Step 2: Dataset Preparation

The dataset preparation workflow is the first crucial step in the aiqclib pipeline. It’s designed to prepare feature data sets from your raw data. This includes creating training, validation, and test data sets.

This entire process is driven by a YAML configuration file, ensuring your data preparation is repeatable, transparent, and easy to manage across different experiments.

A Note on Running the Examples

The examples in these tutorials are presented as commands suitable for an interactive Python session (e.g., in a terminal with python or ipython, or within a Jupyter Notebook/Lab).

However, you are encouraged to use the method you are most comfortable with. The code can be run in several ways:

In an Interactive Python Session: Launch Python (python) or IPython (ipython) and paste the code line by line. This is great for quick tests and exploration.
As Python Scripts: Copy the code into a .py file (e.g., prepare_data.py) and execute it from your terminal with python your_script_name.py. This is suitable for automation and batch processing.
In a Jupyter Notebook or Lab: This is a fantastic option for experimentation, as it allows you to run code in cells, add notes, and visualize results interactively.

Feel free to adapt the examples to your preferred environment.

Getting the Example Data

This tutorial uses the Copernicus Marine NRT CTD dataset, publicly available on Kaggle. Before proceeding, let’s set up your project directory structure and download the necessary data.

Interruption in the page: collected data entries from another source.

-- ==== Sys2Proof/Decode.lean ====
section
/-!
DEFINITION. The reading of a command from a word. spec/opcode_table.json gives no row any bits: the
module's commands reach it as pin, link, register and timer events, none of them spelt by a word.
-/
namespace Sys2Proof

/-- The command that a word of `nbits` bits spells by the table's bits: none, as no row gives bits.
(DEDUCED, log entry 156) -/
def decodeTableWord (_nbits _w : Nat) : Option Instr := none

end Sys2Proof
end

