-- ==== Sys2Proof/Machine/RegMap.lean ====
section
/-!
DEFINITION. The setup window (R8 to R12): every register the spec places in it, with its fields, their
access types and reset values, and the power domain each belongs to (R448); and every counter.
The offsets of the map are those of the register tables of the chapters.
-/
namespace Sys2Proof.Machine

/-- How a field behaves on a write and on a reset (R12). -/
inductive Acc where
  | ro | rw | wo | w1c | w1s | rws | rwp
deriving DecidableEq, Repr

/-- One field of a register: its bits, access type and reset value. -/
structure FieldDef where
  name : String
  hi : Nat
  lo : Nat
  acc : Acc
  rst : Nat
deriving DecidableEq, Repr

/-- Which power domain a register belongs to, as a function of the first index of the register
where it depends on it (R37, R407, R448). -/
inductive DomOf where
  /-- the domain PDn -/
  | pd (n : Nat)
  /-- pipeline n: PL00-PL07 PD03, PL08-PL15 PD04, PL16-PL17 PD05 -/
  | pipeline
  /-- engine PEe: PD09 + e/2 -/
  | engine
  /-- Palette die d: PD09 + d -/
  | palDie
  /-- Palette die d's memory side: PD13 + d -/
  | memDie
  /-- optical engine e: LOE0-7 PD17, LOE8-15 PD18, BOE0-1 PD19 -/
  | optical
  /-- the pipeline that serves port p of the telemetry numbering (R409) -/
  | port
  /-- island i of R407 -/
  | island
deriving DecidableEq, Repr

/-- A register or an array of registers: `dims` gives stride and count of each index, outermost first. -/
structure RegDef where
  name : String
  base : Nat
  dims : List (Nat × Nat)
  dom : DomOf
  fields : List FieldDef
deriving DecidableEq, Repr

/-- A counter or an array of counters of 64 bits; `base` is the offset of the first low word. -/
structure CntDef where
  name : String
  base : Nat
  dims : List (Nat × Nat)
  dom : DomOf
deriving DecidableEq, Repr

/-- The domain of an island (R407). -/
def islandDomain (i : Nat) : Nat :=
  if i = 0 then 1 else if i ≤ 5 then 2 else if i ≤ 13 then 3 else if i ≤ 21 then 4
  else if i ≤ 23 then 5 else if i ≤ 27 then 6 else if i ≤ 31 then 7 else if i ≤ 41 then 8
  else if i ≤ 53 then 9 + (i - 42) / 3 else if i ≤ 73 then 13 + (i - 54) / 5
  else if i ≤ 89 then 17 else if i ≤ 105 then 18 else if i ≤ 109 then 19 else 20

/-- The domain of a pipeline (R37). -/
def pipelineDomain (n : Nat) : Nat := if n < 8 then 3 else if n < 16 then 4 else 5

/-- The domain number of a register with first index `i`. -/
def DomOf.at (i : Nat) : DomOf → Nat
  | .pd n => n
  | .pipeline => pipelineDomain i
  | .engine => 9 + i / 2
  | .palDie => 9 + i
  | .memDie => 13 + i
  | .optical => if i < 8 then 17 else if i < 16 then 18 else 19
  | .port => pipelineDomain (i / 64)
  | .island => islandDomain i

/-- The indices that an offset beyond the base spells, if it spells any. -/
def spellIdx : List (Nat × Nat) → Nat → Option (List Nat)
  | [], r => if r = 0 then some [] else none
  | (s, n) :: ds, r => if r / s < n then (spellIdx ds (r % s)).map (r / s :: ·) else none

/-- The indices of a definition that an offset names. -/
def offIdx (base : Nat) (dims : List (Nat × Nat)) (off : Nat) : Option (List Nat) :=
  if off < base then none else spellIdx dims (off - base)

/-- The registers of chapter 00. -/
def regs00 : List RegDef :=
  [⟨"GLB.ID", 0x00000000, [], (.pd 1), [⟨"VENDOR", 31, 16, .ro, 0x4E4D⟩, ⟨"PART", 15, 0, .ro, 0x4400⟩]⟩,
   ⟨"GLB.STEP", 0x00000004, [], (.pd 1), [⟨"STEP_MAJOR", 15, 8, .ro, 0x41⟩, ⟨"STEP_MINOR", 7, 0, .ro, 0x0⟩]⟩]

/-- The registers of chapter 01. -/
def regs01 : List RegDef :=
  [⟨"GLB.FABRIC_ID", 0x00000010, [], (.pd 1), [⟨"ASSIGNED", 31, 31, .rws, 0x0⟩, ⟨"PRISM_MEMBER", 30, 30, .rws, 0x0⟩, ⟨"PRISM_POS", 21, 16, .rws, 0x0⟩, ⟨"SPINE_ID", 9, 0, .rws, 0x0⟩]⟩]

/-- The registers of chapter 02. -/
def regs02 : List RegDef :=
  [⟨"GLB.D2D_STAT", 0x00000100, [(0x4, 23)], (.pd 1), [⟨"UP", 31, 31, .ro, 0x0⟩, ⟨"ISOLATED", 30, 30, .ro, 0x1⟩, ⟨"SPARES_USED", 27, 24, .ro, 0x0⟩, ⟨"CREDITS", 11, 0, .ro, 0x0⟩]⟩]

/-- The registers of chapter 04. -/
def regs04 : List RegDef :=
  [⟨"PL.PATH_WEIGHT", 0x01001000, [(0x100000, 17), (0x4, 64)], .pipeline, [⟨"W_BASE", 3, 0, .rw, 0x8⟩]⟩,
   ⟨"BUF.FWD_CMD", 0x03800000, [], (.pd 8), [⟨"OP", 31, 30, .wo, 0x0⟩, ⟨"TABLE", 24, 24, .wo, 0x0⟩, ⟨"INDEX", 11, 0, .wo, 0x0⟩]⟩,
   ⟨"BUF.FWD_STAT", 0x03800004, [], (.pd 8), [⟨"BUSY", 31, 31, .ro, 0x0⟩, ⟨"STATUS", 3, 0, .ro, 0x0⟩]⟩,
   ⟨"BUF.FWD_DATA", 0x03800010, [(0x4, 4)], (.pd 8), [⟨"DATA", 31, 0, .rw, 0x0⟩]⟩,
   ⟨"BUF.FWD_OVR_SHADOW", 0x03800020, [], (.pd 8), [⟨"COUNT", 16, 0, .ro, 0x0⟩]⟩,
   ⟨"BUF.FWD_OVR_ACTIVE", 0x03800024, [], (.pd 8), [⟨"COUNT", 16, 0, .ro, 0x0⟩]⟩,
   ⟨"BUF.FWD_GEN_ACTIVE", 0x03800030, [], (.pd 8), [⟨"GEN", 31, 0, .ro, 0x0⟩]⟩,
   ⟨"BUF.FWD_GEN_CTRL", 0x03800034, [], (.pd 8), [⟨"COMMIT", 31, 31, .wo, 0x0⟩, ⟨"PENDING", 30, 30, .ro, 0x0⟩, ⟨"COPYING", 29, 29, .ro, 0x0⟩, ⟨"GAP_US", 15, 0, .rw, 0x64⟩]⟩,
   ⟨"BUF.FWD_EPOCH_SEC", 0x03800038, [], (.pd 8), [⟨"SEC", 31, 0, .rw, 0x0⟩]⟩,
   ⟨"BUF.FWD_EPOCH_NS", 0x0380003C, [], (.pd 8), [⟨"NS", 29, 0, .rw, 0x0⟩]⟩,
   ⟨"BUF.FWD_SPRAY_CTRL", 0x03800040, [], (.pd 8), [⟨"EASEL_OWNS", 31, 31, .rw, 0x1⟩, ⟨"ADAPT_NS", 15, 0, .rw, 0x3E8⟩]⟩,
   ⟨"BUF.FWD_MOVE_CTRL", 0x03800044, [], (.pd 8), [⟨"SETTLE_US", 31, 16, .rw, 0xA⟩, ⟨"MARK_TIMEOUT_US", 15, 0, .rw, 0x32⟩]⟩]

First, create the directories for your project. This structure will be used consistently throughout the tutorials:

# Create a main project directory for all aiqclib outputs and configs
mkdir -p ~/aiqc_project

# Create subdirectories for configuration files and raw input data
mkdir -p ~/aiqc_project/config
mkdir -p ~/aiqc_project/input

Now, choose one of the following options to download the dataset. Both methods will place the required data in ~/aiqc_project/input/.

This method is ideal for reproducibility and for users who frequently work with Kaggle datasets.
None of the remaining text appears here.